Given the high number of factors that might affect borrower default rate, it may be infeasible to come up with good estimates heuristically or by hand. The goal of this project is to explore whether or not we can employ statistical and machine learning models to better predict the risk of borrower default. By analyzing variables that describe loans and the financial situations of their borrowers, we may determine key relationships between default rates and a few other variables. Along the way, we will look into key relationships between loan default chances, loan characteristics, and buyer behaviors.

鉴于可能影响借款人违约率的因素很多,通过启发式或手动得出良好的估计可能是不可行的。 该项目的目的是探索我们是否可以采用统计和机器学习模型来更好地预测借款人违约的风险。 通过分析描述贷款及其借款人财务状况的变量,我们可以确定违约率与其他一些变量之间的关键关系。 在此过程中,我们将研究贷款违约机会,贷款特征和买方行为之间的关键关系。

资料说明 (Data Description)

For this project, we will use anonymized data from a lending company. The data contains historical information on details of the loan itself and characteristics of the lender. Some feature names are also anonymized to protect sensitive information. Of the variables in the original data file, we will target the following variables as points of interest:

对于此项目,我们将使用来自贷款公司的匿名数据。 数据包含有关贷款本身和贷方特征的历史信息。 一些功能名称也被匿名以保护敏感信息。 在原始数据文件中的变量中,我们将以下变量作为目标点:

Default: This variable is binary and represents whether or not the buyer defaulted on the loan.
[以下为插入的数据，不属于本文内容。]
@[simp] theorem State.soLatch_kept (s : State) (x : Nat) :
    (State.soLatch s x).kept = s.kept := by
  simp [State.soLatch, kept_all]

@[simp] theorem State.safetyRefresh_kept (s : State) :
    (State.safetyRefresh s).kept = s.kept := by
  simp [State.safetyRefresh, kept_all]

@[simp] theorem State.pairUpdate_kept (s : State) (p : Nat) (f : AlarmPair → AlarmPair) :
    (State.pairUpdate s p f).kept = s.kept := by
  simp [State.pairUpdate, kept_all]

/-! Machine/FaultOps.lean -/

@[simp] theorem State.setCauses_kept (s : State) (kind : Nat) (num : Nat) (l : List Cause) :
    (State.setCauses s kind num l).kept = s.kept := by
  unfold State.setCauses
  split <;> simp [kept_all]

@[simp] theorem State.pairInactive_kept (s : State) (n : Nat) :
    (State.pairInactive s n).kept = s.kept := by
  simp [State.pairInactive, kept_all]

@[simp] theorem State.pairEnds_kept (s : State) (n : Nat) :
    (State.pairEnds s n).kept = s.kept := by
  unfold State.pairEnds
  split <;> simp [kept_all]

@[simp] theorem State.wireMends_kept (s : State) (n : Nat) :
    (State.wireMends s n).kept = s.kept := by
  simp [State.wireMends, kept_all]

@[simp] theorem State.pairQuiet_kept (s : State) (n : Nat) :
    (State.pairQuiet s n).kept = s.kept := by
  simp [State.pairQuiet, kept_all]

@[simp] theorem State.vwAbort_kept (s : State) (src : Nat) :
    (State.vwAbort s src).kept = s.kept := by
  simp [State.vwAbort, kept_all]

@[simp] theorem State.stopUnit_kept (s : State) (kind : Nat) (num : Nat) :
    (State.stopUnit s kind num).kept = s.kept := by
  unfold State.stopUnit
  split <;> simp [kept_all]

@[simp] theorem State.fence_kept (s : State) (kind : Nat) (num : Nat) (c : Cause) :
    (State.fence s kind num c).kept = s.kept := by
  simp [State.fence, kept_all]

@[simp] theorem State.safeOn_kept (s : State) (n : Nat) :
    (State.safeOn s n).kept = s.kept := by
  simp [State.safeOn, kept_all]

@[simp] theorem State.yieldLead_kept (s : State) :
    (State.yieldLead s).kept = s.kept := by
  simp [State.yieldLead, kept_all]

@[simp] theorem State.locketTake_kept (s : State) (n : Nat) (sev : Bool) (detail : Word) :
    (State.locketTake s n sev detail).1.kept = s.kept := by
  simp only [State.locketTake]
  (repeat' split)
  all_goals simp [kept_all]

@[simp] theorem State.react_kept (s : State) (n : Nat) (c : Nat) :
    (State.react s n c).kept = s.kept := by
  unfold State.react
  split <;> simp [kept_all]

@[simp] theorem State.takeOcc_kept (s : State) (n : Nat) (detail : Word) :
    (State.takeOcc s n detail).kept = s.kept := by
  simp [State.takeOcc, kept_all]

@[simp] theorem State.report_kept (s : State) (n : Nat) (detail : Word) :
    (State.report s n detail).kept = s.kept := by
  simp [State.report, kept_all]

@[simp] theorem State.reportByCore_kept (s : State) (n : Nat) (detail : Word) :
    (State.reportByCore s n detail).kept = s.kept := by
  simp [State.reportByCore, kept_all]

@[simp] theorem State.soQuiet_kept (s : State) (x : Nat) :
    (State.soQuiet s x).kept = s.kept := by
  unfold State.soQuiet
  split <;> simp [kept_all]

@[simp] theorem State.soFault_kept (s : State) (x : Nat) (side : Nat) (kase : Nat) :
    (State.soFault s x side kase).kept = s.kept := by
  simp [State.soFault, kept_all]

@[simp] theorem State.sensorEnds_kept (s : State) (l : List Nat) (f : State → State) :
    (State.sensorEnds s l f).kept = (f s).kept := by
  simp [State.sensorEnds, kept_all]

@[simp] theorem State.reportStatus_kept (s : State) (ch : Nat) (old : Nat) :
    (State.reportStatus s ch old).kept = s.kept := by
  simp [State.reportStatus, kept_all]

@[simp] theorem State.withStatus_kept (s : State) (cell : Nat) (f : State → State) (hf : ∀ s, (f s).kept = s.kept) :
    (State.withStatus s cell f).kept = s.kept := by
  simp [State.withStatus, kept_all, hf]

@[simp] theorem State.setSrcStatus_kept (s : State) (n : Nat) :
    (State.setSrcStatus s n).kept = s.kept := by
  simp [State.setSrcStatus, kept_all]

/-! Machine/Domains.lean -/

@[simp] theorem State.domainPairsQuiet_kept (s : State) (n : Nat) :
    (State.domainPairsQuiet s n).kept = s.kept := by
  simp [State.domainPairsQuiet, kept_all]

@[simp] theorem State.evDomain_kept (s : State) (n : Nat) (on : Bool) :
    (State.evDomain s n on).kept = s.kept := by
  simp [State.evDomain, kept_all]

@[simp] theorem State.stopQuad_kept (s : State) (q : Nat) :
    (State.stopQuad s q).kept = s.kept := by
  simp [State.stopQuad, kept_all]

@[simp] theorem State.laneDown_kept (s : State) (p : Nat) :
    (State.laneDown s p).kept = s.kept := by
  simp [State.laneDown, kept_all]

@[simp] theorem State.dropDeferred_kept (s : State) :
    (State.dropDeferred s).kept = s.kept := by
  simp [State.dropDeferred, kept_all]

@[simp] theorem State.losePd2_kept (s : State) :
    (State.losePd2 s).kept = s.kept := by
  simp [State.losePd2, kept_all]

@[simp] theorem State.dark_kept (s : State) (n : Nat) :
    (State.dark s n).kept = s.kept := by
  simp [State.dark, kept_all]

@[simp] theorem State.offEffect_kept (s : State) (n : Nat) :
    (State.offEffect s n).kept = s.kept := by
  unfold State.offEffect
  split <;> simp [kept_all]

@[simp] theorem State.domainOff_kept4 (s : State) (n : Nat) :
    (s.domainOff n).kept.1.1 = s.kept.1.1 ∧ (s.domainOff n).kept.1.2.1 = s.kept.1.2.1 ∧ (s.domainOff n).kept.1.2.2.1 = s.kept.1.2.2.1 ∧
      (s.domainOff n).kept.1.2.2.2.1 = s.kept.1.2.2.2.1 ∧ (s.domainOff n).kept.2 = s.kept.2 := by
  unfold State.domainOff
  split
  · simp
  · simp [kept_all]

theorem State.domainOff_pdOk (s : State) (n : Nat) (h : s.pdOk) : (s.domainOff n).pdOk := by
  unfold State.domainOff
  split
  · exact h
  · simpa [State.pdOk, kept_all] using pd_off _ _ (2 ^ n) h

theorem State.domainOff_near (s : State) (n : Nat) : near s (s.domainOff n) :=
  ⟨by simp, State.domainOff_pdOk s n⟩

@[simp] theorem State.domainOn_kept4 (s : State) (n : Nat) :
    (s.domainOn n).kept.1.1 = s.kept.1.1 ∧ (s.domainOn n).kept.1.2.1 = s.kept.1.2.1 ∧ (s.domainOn n).kept.1.2.2.1 = s.kept.1.2.2.1 ∧
      (s.domainOn n).kept.1.2.2.2.1 = s.kept.1.2.2.2.1 ∧ (s.domainOn n).kept.2 = s.kept.2 := by
  unfold State.domainOn
  split <;> simp [kept_all]

theorem State.domainOn_pdOk (s : State) (n : Nat) (h : s.pdOk) : (s.domainOn n).pdOk := by
  unfold State.domainOn
  split <;> simpa [State.pdOk, kept_all] using pd_on _ _ (2 ^ n) h

theorem State.domainOn_near (s : State) (n : Nat) : near s (s.domainOn n) :=
  ⟨by simp, State.domainOn_pdOk s n⟩

@[simp] theorem State.unfenceReplies_kept (s : State) (kind : Nat) (num : Nat) :
    (State.unfenceReplies s kind num).kept = s.kept := by
  simp [State.unfenceReplies, kept_all]

@[simp] theorem State.rejoinCell_kept (s : State) (c : Nat) :
    (State.rejoinCell s c).kept = s.kept := by
  simp [State.rejoinCell, kept_all]

@[simp] theorem State.openPd2_kept (s : State) :
    (State.openPd2 s).kept = s.kept := by
  simp [State.openPd2, kept_all]

@[simp] theorem State.regainPd2_kept (s : State) :
    (State.regainPd2 s).kept = s.kept := by
  simp [State.regainPd2, kept_all]

@[simp] theorem State.reloadPd2_kept (s : State) :
    (State.reloadPd2 s).kept = s.kept := by
  simp [State.reloadPd2, kept_all]

@[simp] theorem State.onEffect_kept (s : State) (n : Nat) :
    (State.onEffect s n).kept = s.kept := by
  simp [State.onEffect, kept_all]

/-- A domain's return makes it good, if it was on and not good, and keeps the rest. -/
theorem State.domainReturn_cases (s : State) (n : Nat) (bad : List Nat) :
    (s.domainReturn n bad).kept = s.kept ∨ (bit s.pdOn.toNat n = true ∧
      (s.domainReturn n bad).kept = ({ s with pdGood := s.pdGood ||| BitVec.ofNat 16 (2 ^ n) } : State).kept) := by
  unfold State.domainReturn
  split
  · exact .inl rfl
  · rename_i hb
    refine .inr ⟨by cases hc : bit s.pdOn.toNat n <;> simp [hc] at hb ⊢, ?_⟩
    dsimp only
    rw [State.lateDone_kept, State.onEffect_kept, kept_forAll _ _ _ (fun s x => by simp [kept_all]), State.evDomain_kept]
    split <;> simp

@[simp] theorem State.domainReturn_kept4 (s : State) (n : Nat) (bad : List Nat) :
    (s.domainReturn n bad).kept.1.1 = s.kept.1.1 ∧ (s.domainReturn n bad).kept.1.2.1 = s.kept.1.2.1 ∧
      (s.domainReturn n bad).kept.1.2.2.1 = s.kept.1.2.2.1 ∧
      (s.domainReturn n bad).kept.1.2.2.2.1 = s.kept.1.2.2.2.1 ∧ (s.domainReturn n bad).kept.2 = s.kept.2 := by
  rcases s.domainReturn_cases n bad with h | ⟨_, h⟩ <;> simp [h, kept_all]

theorem State.domainReturn_pdOk (s : State) (n : Nat) (bad : List Nat) (h : s.pdOk) :
    (s.domainReturn n bad).pdOk := by
  rcases s.domainReturn_cases n bad with hk | ⟨hn, hk⟩
  · exact pdOk_of_kept hk h
  · simpa [State.pdOk, hk, kept_all] using pd_good _ _ _ h (bit_mask _ n hn)

theorem State.domainReturn_near (s : State) (n : Nat) (bad : List Nat) : near s (s.domainReturn n bad) :=
  ⟨by simp, State.domainReturn_pdOk s n bad⟩

/-! Machine/Commands.lean -/

@[simp] theorem State.hostReadEvents_kept (s : State) (n : Nat) (ecc : List Ecc) :
    (State.hostReadEvents s n ecc).kept = s.kept := by
  simp [State.hostReadEvents, kept_all]

@[simp] theorem State.startNext_kept (s : State) :
    (State.startNext s).kept = s.kept := by
  unfold State.startNext
  split <;> simp [kept_all]

@[simp] theorem State.modFw_kept (s : State) (n : Nat) (f : FwSlot → FwSlot) :
    (State.modFw s n f).kept = s.kept := by
  simp [State.modFw, kept_all]

@[simp] theorem State.openFence_kept (s : State) (h : Hdr) (scope : Nat) :
    (State.openFence s h scope).kept = s.kept := by
  simp [State.openFence, kept_all]

@[simp] theorem State.laneSwitches_kept (s : State) (on : Bool) (lanes : Nat) :
    (State.laneSwitches s on lanes).kept = s.kept := by
  simp [State.laneSwitches, kept_all]

theorem State.pdSwitch_near (s : State) (h : Hdr) (n a : Nat) : near s (s.pdSwitch h n a) := by
  unfold State.pdSwitch
  dsimp only
  have hs : near s (if a = 1 then s.domainOn n else s.domainOff n) := near_ite _ (s.domainOn_near n) (s.domainOff_near n)
  revert hs
  generalize (if a = 1 then s.domainOn n else s.domainOff n) = u
  intro hs
  exact near_ite _ (near_trans hs (near_of_kept (by simp))) (near_trans hs (near_of_kept (by simp)))

/-! Machine/Measure.lean -/

@[simp] theorem State.reduce_kept (s : State) (ch : Nat) (e : Entry) :
    (State.reduce s ch e).kept = s.kept := by
  simp [State.reduce, kept_all]

@[simp] theorem State.closeAcc_kept (s : State) (ch : Nat) (r : Reason) :
    (State.closeAcc s ch r).kept = s.kept := by
  simp [State.closeAcc, kept_all]

@[simp] theorem State.closeMm_kept (s : State) (ch : Nat) (r : Reason) :
    (State.closeMm s ch r).kept = s.kept := by
  simp [State.closeMm, kept_all]

@[simp] theorem State.closeBoth_kept (s : State) (ch : Nat) (r : Reason) :
    (State.closeBoth s ch r).kept = s.kept := by
  simp [State.closeBoth, kept_all]

@[simp] theorem State.splitIntervals_kept (s : State) (ch : Nat) :
    (State.splitIntervals s ch).kept = s.kept := by
  simp [State.splitIntervals, kept_all]

@[simp] theorem State.restartIntervals_kept (s : State) (ch : Nat) (resync : Bool) :
    (State.restartIntervals s ch resync).kept = s.kept := by
  simp [State.restartIntervals, kept_all]

@[simp] theorem State.recfgIntervals_kept (s : State) (ch : Nat) :
    (State.recfgIntervals s ch).kept = s.kept := by
  simp [State.recfgIntervals, kept_all]

@[simp] theorem State.setStat2_kept (s : State) (id : Nat) (v : Nat) :
    (State.setStat2 s id v).kept = s.kept := by
  simp [State.setStat2, kept_all]

@[simp] theorem State.latchReductions_kept (s : State) (ch : Nat) (a : Acc) (ra : Nat) (m : MinMax) (rm : Nat)
    (sh : Nat) :
    (State.latchReductions s ch a ra m rm sh).kept = s.kept := by
  simp [State.latchReductions, kept_all]

@[simp] theorem State.putResult_kept (s : State) (ch : Nat) (b : List Byte) :
    (State.putResult s ch b).kept = s.kept := by
  simp [State.putResult, kept_all]

/-! Machine/TriggerOps.lean -/

@[simp] theorem State.slotReset_kept (s : State) (n : Nat) :
    (State.slotReset s n).kept = s.kept := by
  simp [State.slotReset, kept_all]

@[simp] theorem State.slotMoved_kept (s : State) (n : Nat) (m : Slot) :
    (State.slotMoved s n m).kept = s.kept := by
  simp [State.slotMoved, kept_all]

@[simp] theorem State.slotValue_kept (s : State) (n : Nat) (x : Int) (settle : Bool) (t : Nat) :
    (State.slotValue s n x settle t).kept = s.kept := by
  simp [State.slotValue, kept_all]

@[simp] theorem State.slotValues_kept (s : State) (ch : Nat) (fine : Bool) (x : Int) (settle : Bool) (t : Nat) :
    (State.slotValues s ch fine x settle t).kept = s.kept := by
  simp [State.slotValues, kept_all]

@[simp] theorem State.extSee_kept (s : State) (n : Nat) (t : Nat) (mine : Bool) :
    (State.extSee s n t mine).kept = s.kept := by
  simp [State.extSee, kept_all]

@[simp] theorem State.extMessage_kept (s : State) (n : Nat) (t : Nat) :
    (State.extMessage s n t).kept = s.kept := by
  simp [State.extMessage, kept_all]

@[simp] theorem State.recSlot_kept (s : State) (k : Nat) (ch : Nat) (w : RingWord) :
    (State.recSlot s k ch w).1.kept = s.kept := by
  unfold State.recSlot
  split <;> simp [kept_all]

@[simp] theorem State.modRecSpan_kept (s : State) (k : Nat) (ch : Nat) (f : Span → Span) :
    (State.modRecSpan s k ch f).kept = s.kept := by
  simp [State.modRecSpan, kept_all]

@[simp] theorem State.memberDone_kept (s : State) (k : Nat) (ch : Nat) :
    (State.memberDone s k ch).kept = s.kept := by
  unfold State.memberDone
  split <;> simp [kept_all]

@[simp] theorem State.memberTake_kept (s : State) (k : Nat) (ch : Nat) (w : RingWord) :
    (State.memberTake s k ch w).kept = s.kept := by
  simp only [State.memberTake]
  (repeat' split)
  all_goals simp [kept_all]
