@[simp] theorem State.pendingGait_kept (s : State) (ch : Nat) :
    (State.pendingGait s ch).kept = s.kept := by
  unfold State.pendingGait
  split <;> simp [kept_all]

@[simp] theorem State.doRedCtl_kept (s : State) (ch : Nat) (val : Nat) :
    (State.doRedCtl s ch val).kept = s.kept := by
  simp [State.doRedCtl, kept_all]

@[simp] theorem State.doMeas_kept (s : State) (ch : Nat) :
    (State.doMeas s ch).kept = s.kept := by
  simp [State.doMeas, kept_all]

@[simp] theorem State.recResult_kept (s : State) (ch : Nat) (p : Span) :
    (State.recResult s ch p).kept = s.kept := by
  simp [State.recResult, kept_all]

@[simp] theorem State.cmdResult_kept (s : State) (ch : Nat) (p : Span) :
    (State.cmdResult s ch p).kept = s.kept := by
  simp [State.cmdResult, kept_all]

@[simp] theorem State.readLastSample_kept (s : State) (ch : Nat) :
    (State.readLastSample s ch).1.kept = s.kept := by
  simp [State.readLastSample, kept_all]

@[simp] theorem State.readLastCoarse_kept (s : State) (ch : Nat) :
    (State.readLastCoarse s ch).1.kept = s.kept := by
  simp [State.readLastCoarse, kept_all]

/-! Machine/Records.lean -/

@[simp] theorem State.doManual_kept (s : State) (p : Nat) (net : Bool) :
    (State.doManual s p net).1.kept = s.kept := by
  simp [State.doManual, kept_all]

@[simp] theorem State.recordManual_kept (s : State) (h : Hdr) (p : Nat) (net : Bool) :
    (State.recordManual s h p net).kept = s.kept := by
  simp only [State.recordManual]
  (repeat' split)
  all_goals simp [kept_all]

@[simp] theorem State.doRctl_kept (s : State) (k : Nat) :
    (State.doRctl s k).kept = s.kept := by
  unfold State.doRctl
  split <;> simp [kept_all]

@[simp] theorem State.combine_kept (s : State) (n : Nat) (trig : Nat) :
    (State.combine s n trig).kept = s.kept := by
  simp [State.combine, kept_all]

@[simp] theorem State.acceptNet_kept (s : State) (m : NetTrig) :
    (State.acceptNet s m).kept = s.kept := by
  simp [State.acceptNet, kept_all]

@[simp] theorem State.takeNet_kept (s : State) (m : NetTrig) :
    (State.takeNet s m).kept = s.kept := by
  simp [State.takeNet, kept_all]

@[simp] theorem State.netTrigger_kept (s : State) (port : Nat) (q : Nat) (hops : Nat) (m : NetTrig) :
    (State.netTrigger s port q hops m).kept = s.kept := by
  simp [State.netTrigger, kept_all]

/-! Machine/TimeOps.lean -/

@[simp] theorem State.enterHoldover_kept (s : State) :
    (State.enterHoldover s).kept = s.kept := by
  simp [State.enterHoldover, kept_all]

@[simp] theorem State.setLocked_kept (s : State) :
    (State.setLocked s).kept = s.kept := by
  simp [State.setLocked, kept_all]

@[simp] theorem State.enterLocked_kept (s : State) :
    (State.enterLocked s).kept = s.kept := by
  simp [State.enterLocked, kept_all]

@[simp] theorem State.setIsland_kept (s : State) (n : Nat) :
    (State.setIsland s n).kept = s.kept := by
  simp [State.setIsland, kept_all]

@[simp] theorem State.setLead_kept (s : State) (x : Nat) (prio : Nat) (cls : Nat) :
    (State.setLead s x prio cls).kept = s.kept := by
  simp [State.setLead, kept_all]

@[simp] theorem State.restamp_kept (s : State) :
    (State.restamp s).kept = s.kept := by
  simp [State.restamp, kept_all]

@[simp] theorem State.setMap_kept (s : State) (n0 : Nat) (y : Int) :
    (State.setMap s n0 y).kept = s.kept := by
  simp [State.setMap, kept_all]

@[simp] theorem State.publishMap_kept (s : State) (n0 : Nat) (y : Int) :
    (State.publishMap s n0 y).kept = s.kept := by
  simp [State.publishMap, kept_all]

@[simp] theorem State.acquire_kept (s : State) (e : Int) (y : Int) :
    (State.acquire s e y).kept = s.kept := by
  simp [State.acquire, kept_all]

@[simp] theorem State.servo_kept (s : State) (e : Int) :
    (State.servo s e).kept = s.kept := by
  simp [State.servo, kept_all]

@[simp] theorem State.lockedUpdate_kept (s : State) (e : Int) :
    (State.lockedUpdate s e).kept = s.kept := by
  simp [State.lockedUpdate, kept_all]

@[simp] theorem State.holdoverUpdate_kept (s : State) (e : Int) :
    (State.holdoverUpdate s e).kept = s.kept := by
  simp [State.holdoverUpdate, kept_all]

@[simp] theorem State.limitBack_kept (s : State) :
    (State.limitBack s).kept = s.kept := by
  simp [State.limitBack, kept_all]

@[simp] theorem State.timeUpdate_kept (s : State) (e : Int) (y : Int) (bound : Nat) :
    (State.timeUpdate s e y bound).kept = s.kept := by
  simp only [State.timeUpdate]
  (repeat' split)
  all_goals simp [kept_all]

@[simp] theorem State.ptpUpdate_kept (s : State) (e : Int) (y : Int) :
    (State.ptpUpdate s e y).kept = s.kept := by
  simp [State.ptpUpdate, kept_all]

@[simp] theorem State.takeLead_kept (s : State) (island : Nat) :
    (State.takeLead s island).kept = s.kept := by
  simp [State.takeLead, kept_all]

@[simp] theorem State.found_kept (s : State) :
    (State.found s).kept = s.kept := by
  simp [State.found, kept_all]

@[simp] theorem State.loseParent_kept (s : State) :
    (State.loseParent s).kept = s.kept := by
  simp only [State.loseParent]
  (repeat' split)
  all_goals simp [kept_all]

@[simp] theorem State.follow_kept (s : State) (a : Announce) (parent : Nat) :
    (State.follow s a parent).kept = s.kept := by
  simp [State.follow, kept_all]

@[simp] theorem State.followNone_kept (s : State) (a : Announce) :
    (State.followNone s a).kept = s.kept := by
  simp [State.followNone, kept_all]

@[simp] theorem State.giveUpLead_kept (s : State) :
    (State.giveUpLead s).kept = s.kept := by
  simp [State.giveUpLead, kept_all]

@[simp] theorem State.refreshLead_kept (s : State) :
    (State.refreshLead s).kept = s.kept := by
  simp only [State.refreshLead]
  (repeat' split)
  all_goals simp [kept_all]

/-! Machine/Time.lean -/

@[simp] theorem State.newSegment_kept (s : State) :
    (State.newSegment s).kept = s.kept := by
  simp [State.newSegment, kept_all]

@[simp] theorem State.sendTime_kept (s : State) (p : Nat) (kind : Nat) (m : TimeMsg) :
    (State.sendTime s p kind m).kept = s.kept := by
  simp [State.sendTime, kept_all]

@[simp] theorem State.compareDelay_kept (s : State) (p : Nat) (d : Nat) :
    (State.compareDelay s p d).kept = s.kept := by
  simp [State.compareDelay, kept_all]

@[simp] theorem State.ptpStep_kept (s : State) (p : Nat) (y : Int) :
    (State.ptpStep s p y).kept = s.kept := by
  simp [State.ptpStep, kept_all]

@[simp] theorem State.ptpSend_kept (s : State) (p kind seq origin : Nat) (two : Bool) (peer : Nat) :
    (State.ptpSend s p kind seq origin two peer).kept = s.kept := by
  simp [State.ptpSend, kept_all]

@[simp] theorem State.ptpTake_kept (s : State) (p : Nat) (m : PtpMsg) (y : Int) (sl : Bool) :
    (State.ptpTake s p m y sl).kept = s.kept := by
  unfold State.ptpTake
  dsimp only
  split <;> (repeat' split) <;> first | rfl | simp

@[simp] theorem State.readNtimeLat_kept (s : State) :
    (State.readNtimeLat s).1.kept = s.kept := by
  simp [State.readNtimeLat, kept_all]

@[simp] theorem State.doUtc_kept (s : State) (v : Nat) :
    (State.doUtc s v).kept.1 = s.kept.1 := by
  simp [State.doUtc, kept_all]

@[simp] theorem State.reinFault_kept (s : State) (line : Nat) (kase : Nat) :
    (State.reinFault s line kase).kept = s.kept := by
  simp [State.reinFault, kept_all]

@[simp] theorem State.syncEdge_kept (s : State) (r : Nat) :
    (State.syncEdge s r).kept = s.kept := by
  unfold State.syncEdge
  dsimp only
  generalize hx : (if s.time.state = .locked ∧ 50 < (s.offSecond r).natAbs then s.reinFault 1 3 else s) = x
  have h : x.kept = s.kept := by
    rw [← hx]
    split <;> simp
  split
  · exact h
  · split
    · split
      · exact h
      · simp [h]
    · simp [h]

@[simp] theorem State.lineSlots_kept (s : State) (src : Nat) (r : Nat) (rising : Bool) :
    (State.lineSlots s src r rising).kept = s.kept := by
  simp [State.lineSlots, kept_all]

@[simp] theorem State.clkEdge_kept (s : State) (r : Nat) :
    (State.clkEdge s r).kept = s.kept := by
  simp [State.clkEdge, kept_all]

@[simp] theorem State.edgeIn_kept (s : State) (line : Nat) (r : Nat) (rising : Bool) :
    (State.edgeIn s line r rising).kept = s.kept := by
  unfold State.edgeIn
  split
  · split
    · exact s.clkEdge_kept r
    · rfl
  · split
    · exact s.syncEdge_kept r
    · rfl
  · exact s.lineSlots_kept _ r rising

/-! Machine/Calibration.lean -/

@[simp] theorem State.evCal_kept (s : State) (kind : Nat) (num : Nat) (c : Nat) :
    (State.evCal s kind num c).kept = s.kept := by
  simp [State.evCal, kept_all]

@[simp] theorem State.puReplaced_kept (s : State) (o : CalObj) :
    (State.puReplaced s o).kept = s.kept := by
  simp [State.puReplaced, kept_all]

@[simp] theorem State.puResult_kept (s : State) (o : CalObj) (c : Option CalOut) :
    (State.puResult s o c).kept = s.kept := by
  simp only [State.puResult]
  (repeat' split)
  all_goals simp [kept_all]

@[simp] theorem State.puQuad_kept (s : State) (results : List CalOut) (q : Nat) :
    (State.puQuad s results q).kept = s.kept := by
  simp [State.puQuad, kept_all]

@[simp] theorem State.puResults_kept (s : State) (results : List CalOut) :
    (State.puResults s results).kept = s.kept := by
  simp [State.puResults, kept_all]

@[simp] theorem State.quadReady_kept (s : State) (q : Nat) :
    (State.quadReady s q).kept = s.kept := by
  simp [State.quadReady, kept_all]

@[simp] theorem State.triStart_kept (s : State) (skip : List Nat) :
    (State.triStart s skip).kept = s.kept := by
  simp [State.triStart, kept_all]

@[simp] theorem State.triAsk_kept (s : State) :
    (State.triAsk s).kept = s.kept := by
  simp [State.triAsk, kept_all]

@[simp] theorem State.doCal_kept (s : State) (kind : Nat) (target : Nat) :
    (State.doCal s kind target).kept = s.kept := by
  simp [State.doCal, kept_all]

@[simp] theorem State.doBaseline_kept (s : State) (v : Nat) :
    (State.doBaseline s v).kept = s.kept := by
  simp [State.doBaseline, kept_all]

@[simp] theorem State.bgMark_kept (s : State) (key : Nat) :
    (State.bgMark s key).kept = s.kept := by
  simp [State.bgMark, kept_all]

@[simp] theorem State.convImplausible_kept (s : State) (cell : Nat) (k : Nat) (why : Nat) :
    (State.convImplausible s cell k why).kept = s.kept := by
  simp [State.convImplausible, kept_all]

@[simp] theorem State.convAccepted_kept (s : State) (cell : Nat) (k : Nat) (o : CalOut) :
    (State.convAccepted s cell k o).kept = s.kept := by
  simp [State.convAccepted, kept_all]

@[simp] theorem State.ownResult_kept (s : State) (cell : Nat) (k : Nat) (c : CalOut) :
    (State.ownResult s cell k c).kept = s.kept := by
  simp [State.ownResult, kept_all]

@[simp] theorem State.spResult_kept (s : State) (cell : Nat) (c : CalOut) :
    (State.spResult s cell c).kept = s.kept := by
  simp [State.spResult, kept_all]

@[simp] theorem State.sourceResult_kept (s : State) (n : Nat) (c : CalOut) :
    (State.sourceResult s n c).kept = s.kept := by
  simp [State.sourceResult, kept_all]

@[simp] theorem State.ampResult_kept (s : State) (n : Nat) (c : CalOut) :
    (State.ampResult s n c).kept = s.kept := by
  simp [State.ampResult, kept_all]

@[simp] theorem State.applyTrims_kept (s : State) (cell : Nat) (k : Nat) :
    (State.applyTrims s cell k).kept = s.kept := by
  simp only [State.applyTrims]
  (repeat' split)
  all_goals simp [kept_all]

@[simp] theorem State.logPut_kept (s : State) (e : LogEntry) :
    (State.logPut s e).kept = s.kept := by
  simp [State.logPut, kept_all]

@[simp] theorem State.logWrite_kept (s : State) (ok : Bool) (bits : Nat) (closure : Nat) :
    (State.logWrite s ok bits closure).kept = s.kept := by
  simp [State.logWrite, kept_all]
Default rates will be the focus of this project because we want to analyze how they could be related to other variables. The data set contains 1000 loans that had been defaulted and 2000 that had not. In reality, only around 7% of loans were defaulted on, but we upsample this group to better extract signals on what might lead to loan default.

默认值:此变量为二进制,表示买方是否拖欠贷款。 默认利率将是该项目的重点,因为我们想分析它们如何与其他变量相关。 数据集包含1000笔已拖欠的贷款和2000笔未拖欠的贷款。 实际上,只有约7%的贷款被拖欠,但我们对该小组进行了上采样,以更好地提取可能导致贷款拖欠的信号。

Reason: This categorical variable represents the reason the loan was taken out. Reasons for taking out a loan have been coded as the following: for the purchase of a boat, for a business, for credit cards, for an event, for a holiday, for the purchase of a home, for medical bills, for home relocation, for home renovation, for the installation of solar panels, for transport, and for other reasons.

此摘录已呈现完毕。